EOC: Week 5: Sony Sleuths

With all the "Big Brother"-type of monitoring constantly happening in today's modern society, you'd think that a huge company like Sony would realize it was being hacked, and by whom, before over 100 million gamers' personal information was stolen. Obviously not.
Sony said it was "victim of a very carefully planned, very professional, highly sophisticated criminal cyber attack designed to steal personal and credit card information for illegal purposes." (http://tinyurl.com/3b8quok)
The big question is: How is this going to affect Sony and its millions of customers?

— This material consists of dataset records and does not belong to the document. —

-- ==== Sys2Proof/Word.lean ====
section
/-! DEFINITION. The word types of the core, after 10_state.md rules R21, R27, R29 and R39.
The periods, phases, accumulators and elapsed counters are `CW` bits wide (R39), and `CW` is a parameter of the build
(R10): they are naturals, and each addition to one of them is made modulo `2^CW` by `Machine.addMod` (log 1). -/

namespace Sys2Proof

/-- One byte of the MIDI stream (R11). -/
abbrev Byte := BitVec 8

/-- A MIDI channel, zero-based: the low nibble of a status byte (R91). -/
abbrev Channel := BitVec 4

/-- A channel volume, 0..15 (R26). -/
abbrev Volume := BitVec 4

/-- The PRNG state (R27). -/
abbrev Seed := BitVec 16

/-- The number of a voice slot, 0..19 (R8 `NVOICES`, R21). -/
abbrev VoiceIx := Fin 20

/-- The id of a percussion program, 0..10 (R8 `NPROG`, R103). -/
abbrev ProgramId := Fin 11

end Sys2Proof
end

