-- ==== Sys2Proof/Machine/Ops.lean ====
section
/-! DEFINITION. The named operations on the registers: the PRNG (40_prng.md), the voice pool as the event context
sees it (41_voice_pool.md R130 to R133), the trigger (R150), the volumes, record commits (R76), and reset (R260).
The hardware takes no exception and returns from none (R230, R234, R235), so no operation for that stands here. -/

namespace Sys2Proof.Machine

open Config

/-- `PERIOD_NEVER` = 2^CW − 1 (R24). -/
def periodNever (b : Build) : Nat := 2 ^ b.cw - 1

/-- The recurrence of `prng_next` (R120). -/
def prngStep (seed : Seed) : Seed := seed * 9 + 0x3711

/-- The byte `prng_next` returns: the high 8 bits of the new seed (R120). -/
def prngByte (newSeed : Seed) : Byte := newSeed.extractLsb' 8 8

/-- `prng_next()`: the new seed and the byte (R120). -/
def prngNext (seed : Seed) : Seed × Byte := (prngStep seed, prngByte (prngStep seed))

/-- `SEED <- v` (R123). -/
def State.seedLoad (s : State) (v : Seed) : State := { s with seed := v }

/-- Voice `i <- v`. -/
def State.setVoice (s : State) (i : VoiceIx) (v : Voice) : State := { s with pool := s.pool.set i v }

/-- The slots whose voice meets `p`, in ascending index order. -/
def State.slots (s : State) (p : Voice → Bool) : List VoiceIx := (List.finRange 20).filter fun i => p s.pool[i]

/-- The voice is bound to the pair (ch, note) (R130, R132). -/
def Voice.holds (v : Voice) (ch : Channel) (note : Byte) : Bool := v.bound && v.ch == ch && v.note == note

/-- The voice is bound on the channel (R133). -/
def Voice.onChannel (v : Voice) (ch : Channel) : Bool := v.bound && v.ch == ch

/-- `find(ch, note)` (R130). -/
def State.find (s : State) (ch : Channel) (note : Byte) : Bool := (List.finRange 20).any fun i => s.pool[i].holds ch note

/-- The first unbound slot in ascending index order (R131). -/
def State.firstFree (s : State) : Option VoiceIx := (List.finRange 20).find? fun i => !s.pool[i].bound

/-- A voice newly bound to (ch, note) (R131). -/
def Voice.allocated (b : Build) (ch : Channel) (note : BitVec 7) : Voice :=
  { half := noteHalf b note, full := 2 * noteHalf b note, phase := 0, en := true, bound := true, ch := ch,
    note := note.setWidth 8 }

/-- `allocate(ch, note)`: the state after it, and the slot or none (R131). -/
def State.allocate (s : State) (ch : Channel) (note : BitVec 7) : State × Option VoiceIx :=
  match s.firstFree with
  | some i => (s.setVoice i (Voice.allocated s.build ch note), some i)
  | none => (s, none)

/-- A voice released: `phase`, `ch` and `note` stay (R24, R132). -/
def Voice.freed (v : Voice) (b : Build) : Voice :=
  { v with bound := false, en := false, half := periodNever b, full := periodNever b }

/-- Free voice `i` (R132). -/
def State.freeVoice (s : State) (i : VoiceIx) : State := s.setVoice i (s.pool[i].freed s.build)

/-- `CV[c] <- v` (R189). -/
def State.setChannelVolume (s : State) (c : Channel) (v : Volume) : State :=
  { s with cv := s.cv.set c.toNat v c.isLt }

/-- `D.chvol <- v` (R189). -/
def State.setDrumVolume (s : State) (v : Volume) : State := { s with drum := { s.drum with chvol := v } }

/-- `trigger(id)` (R150). -/
def State.trigger (s : State) (id : ProgramId) : State :=
  { s with drum := { s.drum with prog := some id, seg := 0, stage := .uninitialized } }

/-- One record commit of the event context (R76). -/
def State.applyCommit (s : State) : Commit → State
  | .freeVoice i => s.freeVoice i
  | .channelVolume c v => s.setChannelVolume c v
  | .drumVolume v => s.setDrumVolume v

/-- The event context makes its next record commit, if one is still to come (R76). -/
def State.commitNext (s : State) : State :=
  match s.pending with
  | [] => s
  | c :: cs => State.applyCommit { s with pending := cs } c

/-- The event context makes all the record commits still to come, in order. -/
def State.drain (s : State) : State := s.pending.foldl State.applyCommit { s with pending := [] }

/-- The commits of one message: all in this transition, or, at granularity `record`, the first of them now and each
other one in a transition of its own (R76). -/
def State.issue (s : State) (cs : List Commit) : State :=
  match s.build.granularity with
  | .message => State.drain { s with pending := s.pending ++ cs }
  | .record => State.commitNext { s with pending := s.pending ++ cs }

/-- `release(ch, note)`: free every voice bound to the pair (R132). -/
def State.release (s : State) (ch : Channel) (note : Byte) : State :=
  s.issue ((s.slots fun v => v.holds ch note).map .freeVoice)

/-- `release_channel(ch)`: free every voice bound on the channel (R133). -/
def State.releaseChannel (s : State) (ch : Channel) : State :=
  s.issue ((s.slots fun v => v.onChannel ch).map .freeVoice)

/-- The volume write of a Control Change: `CV[ch]`, and `D.chvol` on the drum channel (R189). -/
def State.writeVolume (s : State) (ch : Channel) (v : Volume) : State :=
  s.issue (.channelVolume ch v :: if ch = drumChannel then [.drumVolume v] else [])

/-- The `Reset` event: every register at its value of R40; the tables and the environment's schedule are not
registers (R260; log 16). -/
def State.powerUp (s : State) : State := { State.resetOf s.build with inbox := s.inbox }

end Sys2Proof.Machine
end

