-- ==== Sys2Proof/Tests/Slice0.lean ====
section
/-! SUPPORT. Tests against the spec's own vectors (95_test_vectors.md), and for each statement a state and operands that
meet its hypotheses. -/

namespace Sys2Proof.Tests

open Machine Config

/-! ## Helpers -/

/-- A segment, its fields in the order of R106. -/
def seg (dur tp np : Nat) (mask : BitVec 2) (vol : BitVec 4) (env : Nat) (ts ns nsp : Nat) : Segment :=
  { duration := dur, tonePeriod := tp, noisePeriod := np, mixMask := mask, volume := vol, envDuration := env,
    envShape := 0, toneSweepStep := ts, noiseSweepStep := ns, noiseSweepPeriod := nsp }

/-- Program 3 of T1, and programs 5 to 10. -/
def plainHit : Program := ⟨seg 2 0 0 0b11 8 0 0 0 0, []⟩

/-- The test configuration T1 of 95_test_vectors.md, Part 2. -/
def t1 : Build :=
  { cw := 32
    noteHalf := Vector.ofFn fun n => 160 - n
    voiceCurve := Vector.ofFn fun i => BitVec.ofNat 8 (8 * i)
    drumCurve := #v[0, 2, 4, 6, 8, 12, 16, 24, 32, 48, 64, 96, 128, 176, 224, 255, 255]
    program := #v[⟨seg 6 8 0 0b10 15 0 2 0 0, [seg 0 12 0 0b10 12 8 0 0 0]⟩, ⟨seg 0 0 3 0b01 10 12 0 1 5, []⟩,
      ⟨seg 10 6 2 0b00 15 0 0 0 0, []⟩, plainHit, ⟨seg 0 0 0 0b11 12 8 0 0 0, [seg 1 0 0 0b11 4 0 0 0 0]⟩,
      plainHit, plainHit, plainHit, plainHit, plainHit, plainHit]
    drumNoteMap := #v[some 0, some 0, none, some 1, none, some 2, some 3, some 4, some 5, none, some 6, some 7, none,
      some 8, some 9, none, some 10, none, none, none, none, none, none]
    voiceTickInc := 1
    drumTimeInc := 1
    drumPhaseInc := 1
    frameTime := 4
    chvolReset := 15
    seedReset := 0
    granularity := .message }

/-- "From reset" under T1. -/
def fresh : State := State.resetOf t1

/-- T1 with commits one record at a time. -/
def freshRecord : State := State.resetOf { t1 with granularity := .record }

/-- A voice as a Note On under T1 binds it, at a phase. -/
def voiceOn (ch : Channel) (note : BitVec 7) (phase : Nat) : Voice := { Voice.allocated t1 ch note with phase := phase }

/-- The state with a voice in a slot. -/
def put (s : State) (i : VoiceIx) (v : Voice) : State := s.setVoice i v

/-- Row 17 of V-DISP before its last message, and one more voice in the last slot. -/
def threeVoices (s : State) : State :=
  put (put (put s 0 (voiceOn 2 64 0)) 1 (voiceOn 2 65 57)) 19 (voiceOn 3 64 0)

/-- A NoiseDrum at a segment of a program. -/
def atSegment (id : ProgramId) (k : Nat) (stage : Stage) : Drum :=
  { Drum.reset 15 with prog := some id, seg := k, stage := stage }

/-- A value of the next state, if there is one. -/
def after {α : Type} (o : Host.Outcome State Fault Refusal) (f : State → α) : Option α :=
  match o with
  | .next s => some (f s)
  | .fault _ => none
  | .refused _ => none

/-- The refusal, if that is the outcome. -/
def refusalOf (o : Host.Outcome State Fault Refusal) : Option Refusal :=
  match o with
  | .next _ => none
  | .fault _ => none
  | .refused r => some r

/-! ## Well-formedness: each check refuses a term -/

theorem test_wf_noteOn_drum_channel : (Instr.noteOn 9 60 1).wellFormed = false := by decide
theorem test_wf_noteOn_velocity_zero : (Instr.noteOn 0 60 0).wellFormed = false := by decide
theorem test_wf_noteOnVel0_drum_channel : (Instr.noteOnVel0 9 60).wellFormed = false := by decide
theorem test_wf_ccVolume_controller : (Instr.ccVolume 0 1 0).wellFormed = false := by decide
theorem test_wf_ccChannelReset_controller : (Instr.ccChannelReset 0 122 0).wellFormed = false := by decide
theorem test_wf_ccNop_volume_controller : (Instr.ccNop 0 7 0).wellFormed = false := by decide
theorem test_wf_ccNop_reset_controller : (Instr.ccNop 0 0 0).wellFormed = false := by decide

/-! ## Decoding: words written out from R91 to R97 -/

theorem test_decode_noteOff : decode [0b1000_0011, 0b0100_0000, 0b0111_1111] = .instr (.noteOff 3 64 127) [] := by decide
theorem test_decode_noteOnDrum : decode [0b1001_1001, 0b0010_0100, 0b0000_0000] = .instr (.noteOnDrum 36 0) [] := by decide
theorem test_decode_noteOn : decode [0b1001_0001, 0b0011_1100, 0b0110_0100] = .instr (.noteOn 1 60 100) [] := by decide
theorem test_decode_noteOnVel0 : decode [0b1001_0000, 0b0011_1100, 0b0000_0000] = .instr (.noteOnVel0 0 60) [] := by decide
theorem test_decode_ccVolume : decode [0b1011_1001, 0b0000_1011, 0b0100_0111] = .instr (.ccVolume 9 11 71) [] := by decide
theorem test_decode_ccChannelReset :
    decode [0b1011_0010, 0b0111_1011, 0b0000_0000] = .instr (.ccChannelReset 2 123 0) [] := by decide
theorem test_decode_ccNop : decode [0b1011_0000, 0b1000_0000, 0b1001_0000] = .instr (.ccNop 0 128 144) [] := by decide
theorem test_decode_pc : decode [0b1100_0101, 0b1001_0000, 0b0011_1100] = .instr (.pc 5 0x90) [0x3C] := by decide
theorem test_decode_skipStatusA : decode [0b1010_0000] = .instr (.skipStatusA 0) [] := by decide
theorem test_decode_skipStatusD : decode [0b1101_0000] = .instr (.skipStatusD 0) [] := by decide
theorem test_decode_skipStatusE : decode [0b1110_0111] = .instr (.skipStatusE 7) [] := by decide
theorem test_decode_skipStatusF : decode [0b1111_1000] = .instr (.skipStatusF 8) [] := by decide
theorem test_decode_skipData : decode [0b0011_1100, 0b0110_0100] = .instr (.skipData 60) [0x64] := by decide
theorem test_decode_truncated :
    decode [0x90, 0x3C] = .reject .truncated ∧ decode [0xC0] = .reject .truncated ∧ decode [] = .reject .noByte := by decide

/-- Numbered as the opcode table numbers them: 0x90 with operands of zeros is a velocity-0 Note On, 0xB0 a controller 0. -/
theorem test_table_words :
    decodeTableWord 8 0x99 = some (.noteOnDrum 0 0) ∧ decodeTableWord 24 0x643C91 = some (.noteOn 1 60 100) ∧
      decodeTableWord 8 0x90 = some (.noteOnVel0 0 0) ∧ decodeTableWord 8 0xB0 = some (.ccChannelReset 0 0 0) ∧
      decodeTableWord 8 0xF8 = some (.skipStatusF 8) := by decide

/-- A placed word is the message that the next step completes. -/
theorem test_withFetchWord :
    after (step (fresh.withFetchWord 24 0x643C91)) (fun t => (t.pool[0], t.rx)) = some (voiceOn 1 60 0, .idle) ∧
      after (step (State.reset.withFetchWord 8 0xE0)) (fun t => t.rx) = some .idle := by
  refine ⟨by decide, rfl⟩

/-! ## The messages (V-DISP, P1) -/

/-- P1 step 3. -/
theorem test_noteOff_releases :
    after (exec (.noteOff 0 60 0) (put fresh 0 (voiceOn 0 60 57))) (fun t => t.pool[0]) =
      some { half := 0xFFFFFFFF, full := 0xFFFFFFFF, phase := 57, en := false, bound := false, ch := 0, note := 60 } := by
  decide

/-- V-DISP row 6: the other channel's voice stays. -/
theorem test_noteOff_other_channel :
    after (exec (.noteOff 0 60 64) (put fresh 0 (voiceOn 1 60 0))) (fun t => t.pool[0].bound) = some true := by decide

/-- V-DISP row 4. -/
theorem test_noteOn_binds :
    after (exec (.noteOn 0 60 100) fresh) (fun t => t.pool[0]) =
      some { half := 100, full := 200, phase := 0, en := true, bound := true, ch := 0, note := 60 } := by decide

/-- V-DISP row 30, U1. -/
theorem test_noteOn_above_127 : refusalOf (exec (.noteOn 0 128 1) fresh) = some .noteAbove127 := by decide

/-- V-DISP row 8. -/
theorem test_noteOnVel0_releases :
    after (exec (.noteOnVel0 0 60) (put fresh 0 (voiceOn 0 60 0))) (fun t => t.pool[0].bound) = some false := by decide

/-- V-DISP row 9. -/
theorem test_noteOnVel0_other_channel :
    after (exec (.noteOnVel0 0 60) (put fresh 0 (voiceOn 1 60 0))) (fun t => t.pool[0].bound) = some true := by decide

/-- V-DISP rows 15 and 32. -/
theorem test_noteOnDrum_triggers :
    after (exec (.noteOnDrum 51 127) fresh) (fun t => (t.drum.prog, t.drum.seg, t.drum.stage)) =
        some (some 10, 0, .uninitialized) ∧
      after (exec (.noteOnDrum 36 0) fresh) (fun t => (t.drum.prog, t.drum.stage)) = some (some 0, .uninitialized) := by
  decide

/-- V-DISP rows 13, 14, 28. -/
theorem test_noteOnDrum_unmapped : ([34, 58, 37, 57, 128] : List Byte).map (drumProgram t1) = [none, none, none, none, none] := by
  decide

/-- V-DISP rows 11 and 12. -/
theorem test_ccVolume_writes :
    ([0, 7, 8, 127, 100] : List Byte).map (fun v => after (exec (.ccVolume 0 7 v) fresh) (fun t => t.cv[0])) =
        [some 0, some 0, some 1, some 15, some 12] ∧
      after (exec (.ccVolume 9 7 64) fresh) (fun t => (t.cv[9], t.drum.chvol)) = some (8, 8) := by decide

/-- V-DISP row 31. -/
theorem test_ccVolume_above_127 : refusalOf (exec (.ccVolume 0 7 128) fresh) = some .volumeAbove127 := by decide

/-- V-DISP row 17. -/
theorem test_ccChannelReset_channel :
    after (exec (.ccChannelReset 2 123 0) (threeVoices fresh)) (fun t => (t.pool[0].bound, t.pool[1].bound, t.pool[19].half)) =
      some (false, false, 96) := by decide

/-- V-DISP row 20: a channel reset leaves the volumes. -/
theorem test_ccChannelReset_volumes :
    after (exec (.ccChannelReset 2 0 40) (threeVoices fresh)) (fun t => t.cv[2]) = some 15 := by decide

/-- V-DISP row 22. -/
theorem test_ccNop_nothing :
    after (exec (.ccNop 2 122 40) (threeVoices fresh)) (fun t => (t.pool[0].bound, t.cv[2])) = some (true, 15) := by decide

/-- V-DISP row 23. -/
theorem test_pc_releases :
    after (exec (.pc 0 5) (put fresh 0 (voiceOn 0 60 0))) (fun t => t.pool[0].bound) = some false := by decide

/-- V-MIX, commit granularity: between the two frees of one message at granularity `record` one voice still sounds. -/
theorem test_pc_record :
    after (exec (.pc 2 5) (threeVoices freshRecord)) (fun t => (t.pool[0].bound, t.pool[1].bound, t.pending)) =
      some (false, true, [.freeVoice 1]) := by decide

If I were one of the many whose information was hacked, you can bet that I would think twice before playing another game on my PlayStation. I'm not going to risk having my personal information, including my credit card, stolen again. This might cause a dramatic decline in Sony's sales and market value. A blow of this magnitude is just too great to be taken lightly. This might also in turn affect other video game companies, such as Microsoft. I mean, if the maker of one of the highest-grossing gaming consoles (the Playstation) can't protect its customers' privacy anymore, who can?
The bottom line is that Sony needs to somehow rectify this situation, if that's at all possible, to its customers. It needs to instill within its customers a sense of safety, that their privacy will never be invaded like this again. Maybe then Sony could recover from this [stealthy] debacle.